For the string "reports", find every matching line in the records and copy it.

===== Extracted entries

theorem countReport_frame {fm : List Part} {b0 : State} (b : Nat) (s : State) (r : Report)
    (hfr : Frame fm b0 s) (hfm : Part.sub [.cyc, .tick, .tfrac, .regs, .tiles, .dram, .net, .reports, .serve, .log] fm = true) : Frame fm b0 (countReport b s r) := by
  unfold countReport
  repeat' first
    | with_reducible assumption
    | exact Part.sub_trans (by decide) hfm
    | with_reducible intro _
    | (extract_lets +onlyGivenNames x; refine (fun hx => ?_ : (Frame fm b0 x) → _) ?_; (on_goal 2 => unfold x); all_goals clear_value x)
    | (extract_lets +onlyGivenNames x; refine (fun hx => ?_ : (Frame fm b0 x.1) → _) ?_; (on_goal 2 => unfold x); all_goals clear_value x)
    | (extract_lets +onlyGivenNames x; refine (fun hx => ?_ : (SafeParts b0 → tileSafe x = true) → _) ?_; (on_goal 2 => unfold x); all_goals clear_value x)
    | (extract_lets +onlyGivenNames x; refine (fun hx => ?_ : (SafeParts b0 → tileSafe x.1 = true) → _) ?_; (on_goal 2 => unfold x); all_goals clear_value x)
    | (extract_lets +onlyGivenNames x; refine (fun hx => ?_ : (FrameOpt fm b0 x) → _) ?_; (on_goal 2 => unfold x); all_goals clear_value x)
    | (extract_lets +onlyGivenNames x; refine (fun hx => ?_ : (Frame fm b0 x.st) → _) ?_; (on_goal 2 => unfold x); all_goals clear_value x)
    | extract_lets +onlyGivenNames x
    | with_reducible apply countHardware_frame
    | with_reducible apply countBank_frame
    | with_reducible apply Frame.ite
    | (with_reducible refine Frame.ofPair ‹_ = (_, _)› ?_)
    | split
    | ((conv in State.mk _ _ _ _ _ _ _ _ _ _ _ _ _ _ _ _ _ _ _ _ _ _ _ _ _ => skip); with_reducible apply Frame.upd)
    | with_reducible exact .inr rfl
    | exact .inl (Part.sub_has _ hfm (by decide))
    | exact .inl ⟨Part.sub_has _ hfm (by decide), fun h => h⟩
    | exact .inl ⟨Part.sub_has _ hfm (by decide), fun h => by simpa only [List.length_set, List.length_map, List.length_zipIdx] using h⟩
    | ((conv in Tile.mk _ _ _ _ _ _ _ _ _ _ _ _ _ _ _ _ _ _ _ _ _ _ _ _ _ _ _ _ _ _ _ _ _ _ _ _ _ _ _ _ => skip); with_reducible apply tileSafe_upd)
    | with_reducible exact .inl rfl
    | (refine SafeParts.tileAt (Frame.safe (m := fm) ?_ ‹SafeParts b0›) _ _)
    | with_reducible exact (‹SafeParts _ → tileSafe _ = true› ‹_›)

theorem countPending_frame {fm : List Part} {b0 : State} (s : State) (b : Nat)
    (hfr : Frame fm b0 s) (hfm : Part.sub [.cyc, .tick, .tfrac, .regs, .tiles, .dram, .net, .reports, .serve, .log] fm = true) : Frame fm b0 (countPending s b) := by
  unfold countPending
  repeat' first
    | with_reducible assumption
    | exact Part.sub_trans (by decide) hfm
    | with_reducible intro _
    | with_reducible apply countReport_frame
    | with_reducible apply Frame.foldl
    | with_reducible apply Frame.foldlFst

theorem payWatch_frame {fm : List Part} {b0 : State} (s : State) (b : Nat)
    (hfr : Frame fm b0 s) (hfm : Part.sub [.serve] fm = true) : Frame fm b0 (payWatch s b) := by
  unfold payWatch
  repeat' first
    | with_reducible assumption
    | exact Part.sub_trans (by decide) hfm
    | with_reducible intro _
    | (extract_lets +onlyGivenNames x; refine (fun hx => ?_ : (Frame fm b0 x) → _) ?_; (on_goal 2 => unfold x); all_goals clear_value x)
    | (extract_lets +onlyGivenNames x; refine (fun hx => ?_ : (Frame fm b0 x.1) → _) ?_; (on_goal 2 => unfold x); all_goals clear_value x)
    | (extract_lets +onlyGivenNames x; refine (fun hx => ?_ : (tileSafe x = true) → _) ?_; (on_goal 2 => unfold x); all_goals clear_value x)
    | (extract_lets +onlyGivenNames x; refine (fun hx => ?_ : (tileSafe x.1 = true) → _) ?_; (on_goal 2 => unfold x); all_goals clear_value x)
    | (extract_lets +onlyGivenNames x; refine (fun hx => ?_ : (FrameOpt fm b0 x) → _) ?_; (on_goal 2 => unfold x); all_goals clear_value x)
    | (extract_lets +onlyGivenNames x; refine (fun hx => ?_ : (Frame fm b0 x.st) → _) ?_; (on_goal 2 => unfold x); all_goals clear_value x)
    | extract_lets +onlyGivenNames x
    | with_reducible apply putBerth_frame
    | ((conv in State.mk _ _ _ _ _ _ _ _ _ _ _ _ _ _ _ _ _ _ _ _ _ _ _ _ _ => skip); with_reducible apply Frame.upd)
    | with_reducible exact .inr rfl
    | exact .inl (Part.sub_has _ hfm (by decide))
    | exact .inl ⟨Part.sub_has _ hfm (by decide), fun h => h⟩
    | exact .inl ⟨Part.sub_has _ hfm (by decide), fun h => by simpa only [List.length_set, List.length_map, List.length_zipIdx] using h⟩

theorem withholdReads_frame {fm : List Part} {b0 : State} (s : State) (k off : Nat)
    (hfr : Frame fm b0 s) (hfm : Part.sub [.net] fm = true) : Frame fm b0 (withholdReads s k off) := by
  unfold withholdReads
  repeat' first
    | with_reducible assumption
    | exact Part.sub_trans (by decide) hfm
    | with_reducible intro _
    | ((conv in State.mk _ _ _ _ _ _ _ _ _ _ _ _ _ _ _ _ _ _ _ _ _ _ _ _ _ => skip); with_reducible apply Frame.upd)
    | with_reducible exact .inr rfl
    | exact .inl (Part.sub_has _ hfm (by decide))
    | exact .inl ⟨Part.sub_has _ hfm (by decide), fun h => h⟩
    | exact .inl ⟨Part.sub_has _ hfm (by decide), fun h => by simpa only [List.length_set, List.length_map, List.length_zipIdx] using h⟩

end Sys2Proof.Machine
end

==========

Task result >>
    (hfr : Frame fm b0 s) (hfm : Part.sub [.cyc, .tick, .tfrac, .regs, .tiles, .dram, .net, .reports, .serve, .log] fm = true) : Frame fm b0 (countReport b s r) := by
    (hfr : Frame fm b0 s) (hfm : Part.sub [.cyc, .tick, .tfrac, .regs, .tiles, .dram, .net, .reports, .serve, .log] fm = true) : Frame fm b0 (countPending s b) := by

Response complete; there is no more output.